[Records from a data source]
/-- Corrects a soft error in a line and counts it (17 R362). -/
def Die.correct (d : Die) (tier line : Nat) : Die :=
  let key := lineKey tier line
  if SMap.get false d.mem.soft key then
    let n := min 65535 (bits (d.reg 363) 48 16 + 1)
    ({ d with mem := { d.mem with soft := SMap.set false d.mem.soft key false } }).setReg 363
      (w64 (n * 2 ^ 48 + tier * 2 ^ 47 + line / 256 % 2 ^ 32 * 2 ^ 8))
  else d

/-- The first line of a run that fails a check. -/
def Die.badLine (d : Die) (tier off n : Nat) : Nat :=
  ((linesOf off n).find? fun l => !d.lineOk tier l).getD 0

/-- Bring-up of the package has ended (19 R396). -/
def State.bringUpDone (s : State) : Bool := (SMap.get 0 s.pk 0).getLsbD 63

/-- An access waits for the bring-up of its stack or channel (19 R398). -/
def State.unready (s : State) (die tier off n : Nat) : Bool :=
  !s.bringUpDone && (linesOf off n).any fun l => !(s.die die).lineReady tier l

/-- The die as it would stand with every stack and channel ready. -/
def Die.allReady (d : Die) : Die := d.setReg 500 (d.reg 500 ||| w64 0x3FFFF)

/-- A read by a unit: counts, corrections and the log included; none for an uncorrectable error. -/
def State.read (s : State) (die tier off n : Nat) : State × Option (List Byte) :=
  let d := (s.die die).heat tier off n
  match d.peek tier off n with
  | some bs => (s.setDie die ((linesOf off n).foldl (fun d l => d.correct tier l) d), some bs)
  | none => (s.setDie die (d.logInteg tier (d.badLine tier off n) false), none)

/-- Corrects the lines that a write covers in part, which it reads first (17 R360, R362). -/
def Die.mend (d : Die) (tier off n : Nat) : Die :=
  ((linesOf off n).filter fun l => !(decide (off ≤ l) && decide (l + 256 ≤ off + n))).foldl (fun d l => d.correct tier l) d

/-- A write by a unit; false for an uncorrectable error, which leaves the bytes as they were. -/
def State.write (s : State) (die tier off : Nat) (bs : List Byte) (klock : Bool) : State × Bool :=
  let d := (s.die die).heat tier off bs.length
  match (d.mend tier off bs.length).poke tier off bs klock with
  | some d => (s.setDie die d, true)
  | none => (s.setDie die (d.logInteg tier (d.badLine tier off bs.length) false), false)

/-! ## Page tables -/

/-- Bytes of a page by size code (17 R343). -/
def pageSize (code : Nat) : Nat :=
  match code with
  | 0 => 2 ^ 12 | 1 => 2 ^ 16 | 2 => 2 ^ 18 | 3 => 2 ^ 21 | 4 => 2 ^ 25 | 5 => 2 ^ 29 | 6 => 2 ^ 30 | _ => 2 ^ 34

/-- Level of a leaf by size code (17 R343). -/
def pageLevel (code : Nat) : Nat :=
  if code ≤ 2 then 0 else if code ≤ 5 then 1 else 2

/-- Entries a page fills by size code (17 R343). -/
def pageGroup (code : Nat) : Nat :=
  match code with
  | 0 => 1 | 1 => 16 | 2 => 64 | 3 => 1 | 4 => 16 | 5 => 256 | 6 => 1 | _ => 16

/-- Fields of a page-table entry (17 R342). -/
def pteP (x : Nat) : Bool := x % 2 == 1
def pteLeaf (x : Nat) : Bool := x / 2 % 2 == 1
def pteSize (x : Nat) : Nat := x / 4 % 8
def pteMt (x : Nat) : Nat := x / 2 ^ 5 % 4
def pteRd (x : Nat) : Bool := x / 2 ^ 7 % 2 == 1
def pteW (x : Nat) : Bool := x / 2 ^ 8 % 2 == 1
def pteX (x : Nat) : Bool := x / 2 ^ 9 % 2 == 1
def pteRa (x : Nat) : Bool := x / 2 ^ 10 % 2 == 1
def pteAp (x : Nat) : Bool := x / 2 ^ 11 % 2 == 1
def pteTier (x : Nat) : Nat := x / 2 ^ 12 % 2
def pteKlock (x : Nat) : Bool := x / 2 ^ 13 % 2 == 1
def pteFrame (x : Nat) : Nat := x / 2 ^ 16 % 2 ^ 36
def pteApidx (x : Nat) : Nat := x / 2 ^ 16 % 2 ^ 16
def ptePaged (x : Nat) : Bool := x / 2 ^ 63 == 1

/-- A reserved bit of a present entry is set (17 R342). -/
def pteReserved (x : Nat) : Bool :=
  x / 2 ^ 52 != 0 || x / 2 ^ 14 % 4 != 0 ||
  (if pteLeaf x then pteAp x && x / 2 ^ 32 % 2 ^ 20 != 0
   else x / 4 % 2 ^ 10 != 0 || pteKlock x)

/-- The index of an address at a level (17 R343). -/
def pteIndex (va lvl : Nat) : Nat := va / 2 ^ (12 + 9 * lvl) % (if lvl = 4 then 2 ^ 7 else 2 ^ 9)

/-- What a walk comes to (17 R344). -/
inductive WalkOut where
  | leaf (x : Nat)
  | fault
  | fail (c : Cause)
  deriving DecidableEq, Repr

/-- A walk that finds a leaf. -/
def WalkOut.isLeaf : WalkOut → Bool
  | .leaf _ => true
  | _ => false

/-- A 64-bit word of a table. -/
def Die.tableWord (d : Die) (tier off : Nat) : Option Nat := (d.peek tier off 8).map leNat

/-- The walk from a level down; `n` levels remain and the table stands at (tier, base) (17 R344). -/
def Die.walkFrom (d : Die) (va : Nat) : Nat → Nat → Nat → WalkOut
  | 0, _, _ => .fail .xlat
  | n + 1, tier, base =>
    let i := pteIndex va n
    match d.tableWord tier (base + 8 * i) with
    | none => .fail .integ
    | some x =>
      if !pteP x then (if ptePaged x then .fault else .fail .xlat)
      else if pteReserved x then .fail .xlat
      else if !pteLeaf x then
        (if n = 0 then .fail .xlat else Die.walkFrom d va n (pteTier x) (pteFrame x * 4096))
      else if pageLevel (pteSize x) ≠ n then .fail .xlat
      else
        let g := pageGroup (pteSize x)
        let check := fun h : Nat =>
          if !pteAp h && (decide (pteFrame h * 4096 % pageSize (pteSize h) ≠ 0)
              || decide (tierSize (pteTier h) < pteFrame h * 4096 + pageSize (pteSize h))) then WalkOut.fail .xlat
          else .leaf h
        if g = 1 then check x
        else match d.tableWord tier (base + 8 * (i - i % g)) with
          | none => .fail .integ
          | some h =>
            if !pteP h || !pteLeaf h || pteSize h != pteSize x then .fail .xlat else check h

/-- The walk of an address in a space (17 R344). -/
def Die.walk (d : Die) (space : Nat) (va : W64) : WalkOut :=
  let r := d.reg (320 + space)
  if bits r 0 1 = 0 then .fail .xlat
  else d.walkFrom va.toNat 5 (bits r 12 1) (bits r 16 36 * 4096)

/-- The table words a walk reads, by tier and offset (17 R344). -/
def Die.walkReads (d : Die) (va : Nat) : Nat → Nat → Nat → List (Nat × Nat)
  | 0, _, _ => []
  | n + 1, tier, base =>
    let off := base + 8 * pteIndex va n
    (tier, off) :: (match d.tableWord tier off with
      | none => []
      | some x =>
        if !pteP x then []
        else if !pteLeaf x then d.walkReads va n (pteTier x) (pteFrame x * 4096)
        else [(tier, off - 8 * (pteIndex va n % pageGroup (pteSize x)))])

/-- The table words of a walk of an address in a space, and their bursts for the hot-page tracker (17 R344, R349). -/
def Die.walkWords (d : Die) (space : Nat) (va : W64) : List (Nat × Nat) :=
  let r := d.reg (320 + space)
  if bits r 0 1 = 0 then [] else d.walkReads va.toNat 5 (bits r 12 1) (bits r 16 36 * 4096)
def Die.heatWalk (d : Die) (space : Nat) (va : W64) : Die := (d.walkWords space va).foldl (fun d p => d.heat p.1 p.2 8) d

/-- t_mem of a tier (01 R23). -/
def tMem (tier : Nat) : Nat := if tier = 0 then 170 else 255

/-- Cycles of the table reads of a walk from a level down (17 R346). -/
def Die.readTime (d : Die) (va : Nat) : Nat → Nat → Nat → Nat
  | 0, _, _ => 0
  | n + 1, tier, base =>
    let here := tMem tier + 8
    match d.tableWord tier (base + 8 * pteIndex va n) with
    | none => here
    | some x =>
      if !pteP x || pteReserved x then here
      else if !pteLeaf x then here + (if n = 0 then 0 else Die.readTime d va n (pteTier x) (pteFrame x * 4096))
      else if pageLevel (pteSize x) ≠ n || pageGroup (pteSize x) = 1 then here
      else 2 * here

/-- Cycles a walk takes (17 R346). -/
def Die.walkTime (d : Die) (space : Nat) (va : W64) : Nat :=
  let r := d.reg (320 + space)
  8 + (if bits r 0 1 = 0 then 0 else d.readTime va.toNat 5 (bits r 12 1) (bits r 16 36 * 4096))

* What you are asked to do
Produce exactly the lines from the one containing "def tMem (tier" through the final line of the records above, both included, and no others.

* Reply to the task
def tMem (tier : Nat) : Nat := if tier = 0 then 170 else 255

/-- Cycles of the table reads of a walk from a level down (17 R346). -/
def Die.readTime (d : Die) (va : Nat) : Nat → Nat → Nat → Nat
  | 0, _, _ => 0
  | n + 1, tier, base =>
    let here := tMem tier + 8
    match d.tableWord tier (base + 8 * pteIndex va n) with
    | none => here
    | some x =>
      if !pteP x || pteReserved x then here
      else if !pteLeaf x then here + (if n = 0 then 0 else Die.readTime d va n (pteTier x) (pteFrame x * 4096))
      else if pageLevel (pteSize x) ≠ n || pageGroup (pteSize x) = 1 then here
      else 2 * here

/-- Cycles a walk takes (17 R346). -/
def Die.walkTime (d : Die) (space : Nat) (va : W64) : Nat :=
  let r := d.reg (320 + space)
  8 + (if bits r 0 1 = 0 then 0 else d.readTime va.toNat 5 (bits r 12 1) (bits r 16 36 * 4096))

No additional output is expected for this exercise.